-- ==== Sys2Proof/Laws/Decode.lean ====
section
/-! SUPPORT. Spec lemmas of the header fields, the encoder and the decoder. -/

namespace Sys2Proof

/-! ### The fields of an encoded header (R61) -/

theorem headerWord_toNat (op : BitVec 4) (idx : BitVec 8) (n : BitVec 4) :
    (headerWord op idx n).toNat = op.toNat * 2 ^ 28 + idx.toNat * 2 ^ 16 + n.toNat * 2 ^ 8 := by
  have h1 := op.isLt
  have h2 := idx.isLt
  have h3 := n.isLt
  unfold headerWord
  simp only [BitVec.toNat_append, BitVec.toNat_ofNat, Nat.zero_mod, Nat.or_zero, Nat.shiftLeft_eq]
  rw [← Nat.shiftLeft_eq (op.toNat * 2 ^ 4), ← Nat.shiftLeft_add_eq_or_of_lt h2, Nat.shiftLeft_eq,
    ← Nat.shiftLeft_eq ((op.toNat * 2 ^ 4 * 2 ^ 8 + idx.toNat) * 2 ^ 4), ← Nat.shiftLeft_add_eq_or_of_lt h3,
    Nat.shiftLeft_eq]
  omega

@[simp] theorem opField_headerWord (op : BitVec 4) (idx : BitVec 8) (n : BitVec 4) :
    opField (headerWord op idx n) = op := by
  have h1 := op.isLt
  have h2 := idx.isLt
  have h3 := n.isLt
  apply BitVec.eq_of_toNat_eq
  rw [opField, BitVec.extractLsb'_toNat, headerWord_toNat, Nat.shiftRight_eq_div_pow]
  omega

@[simp] theorem rsvAField_headerWord (op : BitVec 4) (idx : BitVec 8) (n : BitVec 4) :
    rsvAField (headerWord op idx n) = 0#4 := by
  have h1 := op.isLt
  have h2 := idx.isLt
  have h3 := n.isLt
  apply BitVec.eq_of_toNat_eq
  rw [rsvAField, BitVec.extractLsb'_toNat, headerWord_toNat, Nat.shiftRight_eq_div_pow]
  simp; omega

@[simp] theorem idxField_headerWord (op : BitVec 4) (idx : BitVec 8) (n : BitVec 4) :
    idxField (headerWord op idx n) = idx := by
  have h1 := op.isLt
  have h2 := idx.isLt
  have h3 := n.isLt
  apply BitVec.eq_of_toNat_eq
  rw [idxField, BitVec.extractLsb'_toNat, headerWord_toNat, Nat.shiftRight_eq_div_pow]
  omega

@[simp] theorem rsvBField_headerWord (op : BitVec 4) (idx : BitVec 8) (n : BitVec 4) :
    rsvBField (headerWord op idx n) = 0#4 := by
  have h1 := op.isLt
  have h2 := idx.isLt
  have h3 := n.isLt
  apply BitVec.eq_of_toNat_eq
  rw [rsvBField, BitVec.extractLsb'_toNat, headerWord_toNat, Nat.shiftRight_eq_div_pow]
  simp; omega

@[simp] theorem nField_headerWord (op : BitVec 4) (idx : BitVec 8) (n : BitVec 4) :
    nField (headerWord op idx n) = n := by
  have h1 := op.isLt
  have h2 := idx.isLt
  have h3 := n.isLt
  apply BitVec.eq_of_toNat_eq
  rw [nField, BitVec.extractLsb'_toNat, headerWord_toNat, Nat.shiftRight_eq_div_pow]
  omega

@[simp] theorem rsvCField_headerWord (op : BitVec 4) (idx : BitVec 8) (n : BitVec 4) :
    rsvCField (headerWord op idx n) = 0#8 := by
  have h1 := op.isLt
  have h2 := idx.isLt
  have h3 := n.isLt
  apply BitVec.eq_of_toNat_eq
  rw [rsvCField, BitVec.extractLsb'_toNat, headerWord_toNat, Nat.shiftRight_eq_div_pow]
  simp; omega

/-- A header is the concatenation of its six fields (R61). -/
theorem header_toNat (h : Word) :
    h.toNat = (opField h).toNat * 2 ^ 28 + (rsvAField h).toNat * 2 ^ 24 + (idxField h).toNat * 2 ^ 16
      + (rsvBField h).toNat * 2 ^ 12 + (nField h).toNat * 2 ^ 8 + (rsvCField h).toNat := by
  have := h.isLt
  simp only [opField, rsvAField, idxField, rsvBField, nField, rsvCField, BitVec.extractLsb'_toNat,
    Nat.shiftRight_eq_div_pow]
  omega

/-- A header whose reserved fields are zero is made of its other three fields. -/
theorem header_eq_headerWord (h : Word) (ha : rsvAField h = 0#4) (hb : rsvBField h = 0#4) (hc : rsvCField h = 0#8) :
    h = headerWord (opField h) (idxField h) (nField h) := by
  apply BitVec.eq_of_toNat_eq
  rw [headerWord_toNat, header_toNat h, ha, hb, hc]
  simp

/-- Two headers with equal fields are equal. -/
theorem header_ext {h k : Word} (h1 : opField h = opField k) (h2 : rsvAField h = rsvAField k)
    (h3 : idxField h = idxField k) (h4 : rsvBField h = rsvBField k) (h5 : nField h = nField k)
    (h6 : rsvCField h = rsvCField k) : h = k := by
  apply BitVec.eq_of_toNat_eq
  rw [header_toNat h, header_toNat k, h1, h2, h3, h4, h5, h6]

theorem extractLsb'_mask {w : Nat} (a b : BitVec w) (i n : Nat) :
    (a &&& b).extractLsb' i n = a.extractLsb' i n &&& b.extractLsb' i n := by
  ext j; simp

/-- The fields a header has under the mask of SETALL, ENCODE and UPDATE (R67): N is masked out. -/
theorem fields_counted_mask (h : Word) :
    opField (h &&& 0xFFFFF0FF#32) = opField h ∧ rsvAField (h &&& 0xFFFFF0FF#32) = rsvAField h ∧
      idxField (h &&& 0xFFFFF0FF#32) = idxField h ∧ rsvBField (h &&& 0xFFFFF0FF#32) = rsvBField h ∧
      nField (h &&& 0xFFFFF0FF#32) = 0#4 ∧ rsvCField (h &&& 0xFFFFF0FF#32) = rsvCField h := by
  refine ⟨?_, ?_, ?_, ?_, ?_, ?_⟩
  · exact (extractLsb'_mask ..).trans (BitVec.and_allOnes)
  · exact (extractLsb'_mask ..).trans (BitVec.and_allOnes)
  · exact (extractLsb'_mask ..).trans (BitVec.and_allOnes)
  · exact (extractLsb'_mask ..).trans (BitVec.and_allOnes)
  · exact (extractLsb'_mask ..).trans (BitVec.and_zero)
  · exact (extractLsb'_mask ..).trans (BitVec.and_allOnes)

/-- The fields a header has under the mask of SETONE and UPDCH (R67): IDX is masked out. -/
theorem fields_indexed_mask (h : Word) :
    opField (h &&& 0xFF00FFFF#32) = opField h ∧ rsvAField (h &&& 0xFF00FFFF#32) = rsvAField h ∧
      idxField (h &&& 0xFF00FFFF#32) = 0#8 ∧ rsvBField (h &&& 0xFF00FFFF#32) = rsvBField h ∧
      nField (h &&& 0xFF00FFFF#32) = nField h ∧ rsvCField (h &&& 0xFF00FFFF#32) = rsvCField h := by
  refine ⟨?_, ?_, ?_, ?_, ?_, ?_⟩
  · exact (extractLsb'_mask ..).trans (BitVec.and_allOnes)
  · exact (extractLsb'_mask ..).trans (BitVec.and_allOnes)
  · exact (extractLsb'_mask ..).trans (BitVec.and_zero)
  · exact (extractLsb'_mask ..).trans (BitVec.and_allOnes)
  · exact (extractLsb'_mask ..).trans (BitVec.and_allOnes)
  · exact (extractLsb'_mask ..).trans (BitVec.and_allOnes)

/-! ### What the decoder accepts -/

theorem decodeCounted_ok {h : Word} {i j : Instr} (hd : decodeCounted h i = .ok j) :
    idxField h = 0#8 ∧ countLegal (nField h) = true ∧ j = i := by
  unfold decodeCounted at hd
  split at hd
  · cases hd
  · split at hd
    · cases hd; simp_all
    · cases hd

theorem decodeIndexed_ok {h : Word} {i j : Instr} (hd : decodeIndexed h i = .ok j) : nField h = 0#4 ∧ j = i := by
  unfold decodeIndexed at hd
  split at hd
  · cases hd
  · cases hd; simp_all

theorem opField_eq {h : Word} {k : Nat} (hk : k < 16) (e : (opField h).toNat = k) : opField h = BitVec.ofNat 4 k := by
  apply BitVec.eq_of_toNat_eq
  rw [e, BitVec.toNat_ofNat, Nat.mod_eq_of_lt (by omega)]

/-- Everything a successful decoding says of the header (R66, R67, R68): the reserved fields are zero, and the command is read
from the fields its OP names, the field it does not use being zero. -/
theorem decode_ok_cases {t : Transaction} {i : Instr} (h : decode t = .ok i) :
    rsvAField t.header = 0#4 ∧ rsvBField t.header = 0#4 ∧ rsvCField t.header = 0#8 ∧
      ((opField t.header = 0x1#4 ∧ idxField t.header = 0#8 ∧ countLegal (nField t.header) = true ∧
          i = .setall (nField t.header) t.data) ∨
       (opField t.header = 0x2#4 ∧ nField t.header = 0#4 ∧ i = .setone (idxField t.header) t.data) ∨
       (opField t.header = 0x3#4 ∧ idxField t.header = 0#8 ∧ countLegal (nField t.header) = true ∧
          i = .encode (nField t.header)) ∨
       (opField t.header = 0x4#4 ∧ idxField t.header = 0#8 ∧ countLegal (nField t.header) = true ∧
          i = .update (nField t.header) t.data) ∨
       (opField t.header = 0x5#4 ∧ nField t.header = 0#4 ∧ i = .updch (idxField t.header) t.data)) := by
  unfold decode at h
  split at h
  · cases h
  · rename_i hr
    simp only [not_or, ne_eq, not_not] at hr
    refine ⟨hr.1, hr.2.1, hr.2.2, ?_⟩
    split at h
    · rename_i hop
      obtain ⟨h1, h2, rfl⟩ := decodeCounted_ok h
      exact .inl ⟨opField_eq (k := 1) (by omega) hop, h1, h2, rfl⟩
    · rename_i hop
      obtain ⟨h1, rfl⟩ := decodeIndexed_ok h
      exact .inr (.inl ⟨opField_eq (k := 2) (by omega) hop, h1, rfl⟩)
    · rename_i hop
      obtain ⟨h1, h2, rfl⟩ := decodeCounted_ok h
      exact .inr (.inr (.inl ⟨opField_eq (k := 3) (by omega) hop, h1, h2, rfl⟩))
    · rename_i hop
      obtain ⟨h1, h2, rfl⟩ := decodeCounted_ok h
      exact .inr (.inr (.inr (.inl ⟨opField_eq (k := 4) (by omega) hop, h1, h2, rfl⟩)))
    · rename_i hop
      obtain ⟨h1, rfl⟩ := decodeIndexed_ok h
      exact .inr (.inr (.inr (.inr ⟨opField_eq (k := 5) (by omega) hop, h1, rfl⟩)))
    · cases h

/-- A decoded command is well formed. -/
theorem decode_wf {t : Transaction} {i : Instr} (h : decode t = .ok i) : i.wf = true := by
  obtain ⟨-, -, -, h | h | h | h | h⟩ := decode_ok_cases h <;> simp_all [Instr.wf]

end Sys2Proof
end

- Exercise description: Show the lines of the material that contain the word "decoder".

- Completed task:
/-! SUPPORT. Spec lemmas of the header fields, the encoder and the decoder. -/
/-! ### What the decoder accepts -/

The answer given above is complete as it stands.